This article shows how to setup email alerts using Grafana instance of K10, which can help monitor failed/skipped jobs with K10
K10 provides an instance of Grafana that is deployed automatically on K10 installation and can be used to query metrics from K10's Prometheus instance. K10 also comes with a pre-created dashboard that helps visualize the status of K10's operations such as backup, restore, export, and import of applications.
More information about K10's Prometheus/Grafana can be found in our documentation https://docs.kasten.io/latest/operating/monitoring.html.
Enable SMTP in Grafana instance using K10’s helm chart
To enable the alerts to be sent by email, SMTP settings (Server, user, password), need to be provided to the Grafana instance. Below are the helm values, that must be used when installing/upgrading K10 to enable SMTP in grafana.
helm get values k10 --output yaml --namespace=kasten-io > k10_val.yaml && \
helm upgrade k10 kasten/k10 -f k10_val.yaml --namespace=kasten-io \
--set grafana."grafana\.ini".smtp.enabled=true \
--set grafana."grafana\.ini".smtp.skip_verify=true \
--set grafana."grafana\.ini".smtp.from_address=<EMAIL_TO_BE_USED_AS_SENDER> \
--set grafana."grafana\.ini".smtp.from_name=<SENDER_NAME_FOR_THE_EMAIL> \
--set grafana."grafana\.ini".smtp.user=<SMTP_USER> \
Setting Alert rules, Contact points, and Notifications
Three additional settings need to be configured for enabling email notifications.
First is setting up Alert rules, which can be created from K10 Grafana's dashboard, to access please go to K10 dashboard > Usage & Reports > More charts & Alerts, or using directly the URL of the K10 dashboard, i.e.: http://K10.dashboard.url/K10/grafana/.
Using the left menu bar on K10 Grafana's dashboard, go over the bell icon and click on the "Alert rules" option:
Next screen click on the "New alert rule" button:
Keep the first option "Grafana managed alert", click on "Metric" and select the values below:
Labels: state = failed
Click on the button "+ Operation" and add as below:
Range -> Function -> Increase and set the value to 24h
Aggregation -> Sum
Function -> Round
After finishing, the settings should look the same as in the screen below:
The next step is to setup the condition, in the example shown, an alert will be triggered when the query returns a value above "0":
Next step is to setup the behaviour of alerting if the query returns empty response (which is expected when there are no operations initialized for some operations). This will ensure that there are no false alarms when the response of the query is empty.

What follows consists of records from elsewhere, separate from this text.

-- ==== Sys2Proof/Machine/Commit.lean ====
section
/-! DEFINITION. Commits: prepare, the blocks' boundaries, the timeout and the return to the prior configuration (R61 to R66,
R105, R113); boot profiles, READY, and `BOOT_PROFILE_APPLY` (R560 to R572, R577). -/

namespace Sys2Proof.Machine

/-! ### Whether a block can take its change (R57, R61, R65, R105, R400) -/

/-- A test runs on the block, or on a part of it. -/
def blockTest (s : State) (b : Nat) : Bool :=
  match tgtDom b with
  | 7 => (fabricT :: (List.range 4).map sliceT).any (testRunning s)
  | 8 => (tideT :: (List.range 16).map engineT).any (testRunning s)
  | _ => (blocksOf s b).any (underTest s)

/-- The last staged `PORT_ADMIN` for the port of block `b` asks for quiet: the port needs no boundary (R121). -/
def quietBound (s : State) (b : Nat) : Bool :=
  match (s.epoch.staged.filter fun x => x.op == 0x1003 && x.blocks.contains b).getLast? with
  | some x => p8 x.req 0 == 2
  | none => false

/-- The link of lane `m` is up. -/
def laneBusy (s : State) (m : Nat) : Bool := match s.linkOf m with
  | some k => (s.link k).st == .up
  | none => false

/-- The block needs no further boundary: a port that is down or quiet, a link that is not up, tables between two lookups, and
settings without a data path (R61, R65, R400, log entry 64). -/
def appliesNow (s : State) (b : Nat) : Bool :=
  !blockTest s b && match tgtDom b with
    | 1 => atBoundary s (tgtNum b) || quietBound s b
    | 4 => !laneBusy s (tgtNum b)
    | 5 => (s.link (tgtNum b)).st != .up
    | 6 => (List.range 8).all fun j => (s.link (8 * tgtNum b + j)).st != .up
    | 8 => !blockShut s b
    | _ => true

/-- The transmitter of a VS50 port is in Sleep, Quiet or Wake, where its boundary waits for the next Refresh (R61, R164). -/
def awaitsRefresh (s : State) (p : Nat) : Bool :=
  vs50Live s p && (s.port p).vs.txLpi != 0 && (s.port p).vs.txLpi != 3

/-- A boundary that the block reaches lets it apply: no test, no Slack handshake, in low-power idle a Refresh, its island open
(R105, R164, R346). -/
def boundaryOpen (s : State) (b : Nat) : Bool :=
  !blockTest s b && match tgtDom b with
    | 1 => appliesNow s b || ((s.port (tgtNum b)).power.handshake == 0 && !awaitsRefresh s (tgtNum b))
    | 8 => !blockShut s b
    | _ => true

/-! ### Prepare and apply -/

/-- The staged commands in the order in which a block applies them: administrative holds first (R121). -/
def applyOrder (e : Epoch) : List Staged := (e.staged.filter (·.op == 0x1003)) ++ e.staged.filter (·.op != 0x1003)

/-- A staged command, judged again on a configuration with those before it (R62): the configuration with it. -/
def shadow (v : State) (x : Staged) : Option State :=
  match cmdOf v x.op with
  | some c => if c.target v (tw x.req) && (c.check v x.req).isNone then some { v with cfg := (c.run v x.req).1.cfg } else none
  | none => none

/-- The shadows of every staged command: the configuration that the commit makes, or the block of the first command that no
longer applies. -/
def prepare (v : State) : List Staged → Cfg × Option Nat
  | [] => (v.cfg, none)
  | x :: xs => match shadow v x with
    | some v' => prepare v' xs
    | none => (v.cfg, some (x.blocks.headD 0))

/-- What a command's checks see at apply: the blocks' own device, fabric and Tide Table settings as they stand, and the commit's
for ports, lanes and links. -/
def applyView (s : State) : State :=
  let d := s.epoch.draft.getD s.cfg
  { s with cfg := { d with dev := s.cfg.dev, fabric := s.cfg.fabric, streams := s.cfg.streams, tide := s.cfg.tide } }

/-- Opcodes whose parameters are the whole of what they set at a block; `ECHO_WINDOW_SET` sets one window (R59). -/
def setsWhole (op : Nat) : Bool :=
  [0x1001, 0x1003, 0x1101, 0x1201, 0x1203, 0x1206, 0x1301, 0x1401, 0x1501, 0x1510, 0x1601, 0x2001, 0x2002, 0x2003, 0x2004].contains op

/-- Staged command `y` sets the same field of block `b` as `x` (R59). -/
def sameField (x y : Staged) (b : Nat) : Bool :=
  x.op == y.op && setsWhole x.op && y.blocks.contains b && (x.op != 0x1206 || p8 x.req 0 == p8 y.req 0)

/-- One block applies one staged command; a command that proves not to apply names the block. -/
def applyOne (x : Staged) (acc : State × Option Nat) (b : Nat) : State × Option Nat :=
  match acc.2, cmdOf acc.1 x.op with
  | none, some c =>
    let r := c.narrow x.req b
    if (c.check (applyView acc.1) r).isSome then (acc.1, some b) else ((c.run acc.1 r).1, none)
  | _, _ => acc

/-- The blocks of a list apply a list of staged commands; of two that set the same field of a block, the later one alone (R59). -/
def applyList (bs : List Nat) : List Staged → State × Option Nat → State × Option Nat
  | [], acc => acc
  | x :: xs, acc =>
    applyList bs xs ((x.blocks.filter fun b => bs.contains b && !xs.any fun y => sameField x y b).foldl (applyOne x) acc)

/-- The blocks of a list apply their shadows. -/
def applyBlocks (s : State) (bs : List Nat) : State × Option Nat := applyList bs (applyOrder s.epoch) (s, none)

/-! ### The ends of a commit (R62, R66, R569, R577) -/

/-- `BOOT_PROFILE_RESULT`; its severity is 0 when the profile was applied. -/
def profileResult (s : State) (slot result pkt st : Nat) : State :=
  raiseReady s 0x6001 (if result = 0 ∨ result = 3 then 0 else 1) 0 0 0 (be 1 slot ++ be 1 result ++ be 4 pkt ++ be 2 st)

/-- A commit ends; that of a `BOOT_PROFILE_APPLY` closes its command. -/
def finishEpoch (s : State) (failed : Nat) (st : Status) : State :=
  let e := s.epoch
  let s1 := endEpoch s 0x0011 e.tag failed st
  match e.profile with
  | none => s1
  | some (slot, _, tag) =>
    let s2 := if st = .ok then profileResult s1 slot 0 0xFFFFFFFF 0
      else profileResult (s1.bump 0x6010 0 7) slot 4 0xFFFFFFFF st.code
    complete s2 0x6007 tag 0 st

/-- A port returns to its prior configuration. -/
def restorePort (s : State) (p : Nat) (c : PortCfg) : State :=
  let now := s.pcfg p
  let s0 := s.updPcfg p fun x => { c with mode := x.mode, admin := x.admin, dsp := x.dsp, pins := x.pins, pinAt := x.pinAt }
  let s1 := applyPins (applyDsp s0 p c.dsp) p c.pins c.pinAt
  let s2 := mdApply (applyPower (applyVs50 s1 p c.vs) p c.power) p c.md
  let s3 := if now.mode = c.mode then s2
    else if c.mode.set then applyMode s2 p c.mode
    else quietPort (s2.updPcfg p fun x => { x with mode := c.mode }) p 4
  if now.admin = c.admin then s3 else setAdmin s3 p c.admin

/-- A lane returns to its prior configuration. -/
def restoreLane (s : State) (m : Nat) (c : LaneCfg) : State :=
  let now := s.lcfg m
  let s1 := if { now with admin := c.admin } = c then s else setLaneCfg s m { c with admin := now.admin }
  if now.admin = c.admin then s1 else setLaneAdmin s1 m c.admin

/-- Signals that either of two Tide Table configurations defines through a layout in which they differ. -/
def changedSignals (a b : TideCfg) : List Nat :=
  let keys := fun (t : Tab (Option SigDef)) => t.map fun e => e.1 / 64
  let ls := (a.layouts.map (fun e => e.1) ++ b.layouts.map (fun e => e.1) ++ keys a.defs ++ keys b.defs).eraseDups
  (ls.flatMap fun l =>
    if a.layouts.get none l = b.layouts.get none l ∧ defsOf a l = defsOf b l then []
    else (defsOf a l ++ defsOf b l).map fun d => d.signal).eraseDups

/-- Device-wide settings return to their prior values. -/
def restoreDevice (s : State) (c : Cfg) : State :=
  let st := { s.cfg.streams with gptp := c.streams.gptp, gptpPorts := c.streams.gptpPorts, pps := c.streams.pps }
  let s1 := eachN { s with cfg := { s.cfg with dev := c.dev, streams := st } } (List.range 4) gptpElect
  let s2 := if s.cfg.dev.avsPage = c.dev.avsPage then s1
    else updClk s1 fun k => { k with pageDue := c.dev.avsPage != 0xFF }
  if s.cfg.dev.dvfsMode = c.dev.dvfsMode ∧ s.cfg.dev.dvfsPoint = c.dev.dvfsPoint then s2 else dvfsRestart s2

/-- The whole fabric returns to its prior configuration. -/
def restoreFabric (s : State) (c : Cfg) : State :=
  let o := s.cfg.streams
  let st := { c.streams with gptp := o.gptp, gptpPorts := o.gptpPorts, pps := o.pps }
  let s1 := eachN s (List.range 192) settleCredit
  { s1 with cfg := { s1.cfg with fabric := c.fabric, streams := st } }

/-- A block that has applied returns to its prior configuration (R62). -/
def restoreBlock (c : Cfg) (s : State) (b : Nat) : State :=
  let n := tgtNum b
  match tgtDom b with
  | 0 => restoreDevice s c
  | 1 => restorePort s n (c.ports.get {} n)
  | 2 =>
    let s1 := { s with cfg := { s.cfg with bundles := s.cfg.bundles.set 0 n (c.bundles.get 0 n) } }
    eachN s1 (portsOf b) fun s p => if (s.port p).st = .quiet ∨ (s.port p).st = .down then applyGroup s p else s
  | 4 => restoreLane s n (c.lanes.get {} n)
  | 5 => { s with cfg := { s.cfg with links := s.cfg.links.set {} n (c.links.get {} n) } }
  | 6 => setBond s n ((List.range 8).map fun j => (c.quays.get [] n).getD j 0)
  | 7 => restoreFabric s c
  | 8 => { eachN s (changedSignals s.cfg.tide c.tide) resetSig with cfg := { s.cfg with tide := c.tide } }
  | _ => s

/-- The cove plans that the configuration needs (R93, R94). -/
def replan (s : State) : State := eachN s (List.range 16) (planCove s.cfg)

/-- Blocks that have applied reach their next boundary in a rollback: they return to their prior configuration, and with the last
of them the commit ends (R62, R63). -/
def returnBlocks (s : State) (bs : List Nat) : State :=
  match s.epoch.failing with
  | none => s
  | some failed =>
    let s1 := match s.epoch.prior with
      | some c => (s.epoch.applied.filter bs.contains).foldl (restoreBlock c) s
      | none => s
    let s2 := { s1 with epoch := { s1.epoch with applied := s1.epoch.applied.filter fun b => !bs.contains b } }
    if s2.epoch.applied.isEmpty then finishEpoch (replan s2) failed .epochRolledBack else s2

/-- Rollback: no further block applies, and those that have applied return at their next boundary, the ones that `now` names at
once (R62). -/
def rollback (s : State) (failed : Nat) (now : State → Nat → Bool) : State :=
  let s1 := { s with epoch := { s.epoch with waiting := [], failing := some failed } }
  returnBlocks s1 (s1.epoch.applied.filter (now s1))

/-- Blocks reach their boundaries: they apply, and the commit ends with the last of them or with a command that does not
apply. -/
def reach (s : State) (bs : List Nat) (now : State → Nat → Bool) : State :=
  match applyBlocks s bs with
  | (s1, bad) =>
    let e := s1.epoch
    let s2 := { s1 with epoch := { e with
      waiting := e.waiting.filter fun b => !bs.contains b, applied := e.applied ++ e.waiting.filter bs.contains } }
    match bad with
    | some b => rollback s2 b now
    | none => if s2.epoch.waiting.isEmpty then finishEpoch s2 0xFFFFFFFF .ok else s2

/-- Prepare has finished: apply begins, the coves take their plans, and the blocks that `now` names apply. -/
def prepared (s : State) (now : State → Nat → Bool) : State :=
  match prepare s s.epoch.staged with
  | (_, some b) => rollback s b now
  | (c, none) =>
    let s1 := eachN { s with epoch := { s.epoch with state := 3, prior := some s.cfg, draft := some c } } (List.range 16) (planCove c)
    reach s1 (s1.epoch.waiting.filter (now s1)) now

/-- COMMIT_PREPARE_DONE: every agent reports its shadows armed. -/
def execCommitPrepareDone (s : State) : Host.Outcome State Fault Refusal :=
  .next (if s.epoch.state = 2 then prepared s appliesNow else s)

/-- The commits of immediate `PORT_MODE_SET`s at port block `b` (R113). -/
def modeJobsAt (s : State) (b : Nat) : List ModeJob := s.modeJobs.filter fun j => tw j.req == b

/-- Take the jobs of block `b` off, closing each with a status. -/
def endModeJobs (s : State) (b : Nat) (st : Status) : State :=
  (modeJobsAt s b).foldl (fun s j => closeWaiter s (waiterOf 0x1001 j.req) b st)
    { s with modeJobs := s.modeJobs.filter fun j => tw j.req != b }

/-- The immediate `PORT_MODE_SET`s that wait at block `b` apply. -/
def modeJobsApply (s : State) (b : Nat) : State :=
  endModeJobs ((modeJobsAt s b).foldl (fun s j => modeNow s (tgtNum b) j.req) s) b .ok

/-- Block `b` reaches a boundary in a commit: it applies, or returns (R61, R62). -/
def atCommitBoundary (s : State) (b : Nat) : State :=
  if s.epoch.state ≠ 3 then s
  else if s.epoch.failing.isSome then (if s.epoch.applied.contains b then returnBlocks s [b] else s)
  else if s.epoch.waiting.contains b then reach s [b] appliesNow
  else s

/-- Blocks that need no boundary any more count as having reached it. -/
def reachFree (s : State) (p : State → Nat → Bool) : State :=
  let s1 := ((s.modeJobs.map fun j => tw j.req).filter (p s)).foldl modeJobsApply s
  if s1.epoch.state ≠ 3 then s1
  else if s1.epoch.failing.isSome then
    let bs := s1.epoch.applied.filter (p s1)
    if bs.isEmpty then s1 else returnBlocks s1 bs
  else
    let bs := s1.epoch.waiting.filter (p s1)
    if bs.isEmpty then s1 else reach s1 bs appliesNow

/-- Ports that `SAFE_STATE` or `PORT_QUIET` holds count as reaching their boundary at once, a commit in progress included (R65). -/
def reachHeld (s : State) : State :=
  reachFree s fun s b => tgtDom b == 1 && overridden s (tgtNum b) && appliesNow s b

/-- SAFE_STATE. -/
def execSafeState (r : Req) (s : State) : Host.Outcome State Fault Refusal := .next (reachHeld (serve safeStateCmd r s))

/-- PORT_QUIET. -/
def execPortQuiet (r : Req) (s : State) : Host.Outcome State Fault Refusal := .next (reachHeld (serve portQuietCmd r s))

/-- A commit that waits for the boundary at hand applies at it. -/
def commitFirst (s : State) (b : Nat) : State :=
  if boundaryOpen s b then atCommitBoundary (if (modeJobsAt s b).isEmpty then s else modeJobsApply s b) b else s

Go to "Alert evaluation behavior" --> Configure no data and error handling --> Alert state if no data and error handling --> Set `Alert state if no data or all values or null` to OK
In this example, only basic information like rule name, folder name (will be automatically created), group, summary, and description are filled to keep it simple. Other fields can be configured to add more details to the alert like validation, runbook URL etc.
In the next step, add a label to be used in the notification, which can later be assigned to a contact point. In this example "K10-backups=failed" is used. After adding the label click Save and Exit in the top right corner of the screen:
The alert created can be checked in the Alert rules screen:
Next step is to setup the "Contact points". In the “Contact points” tab next to the Alert rules, click on the "+ New contact point" button, and add a name for the contact and email address.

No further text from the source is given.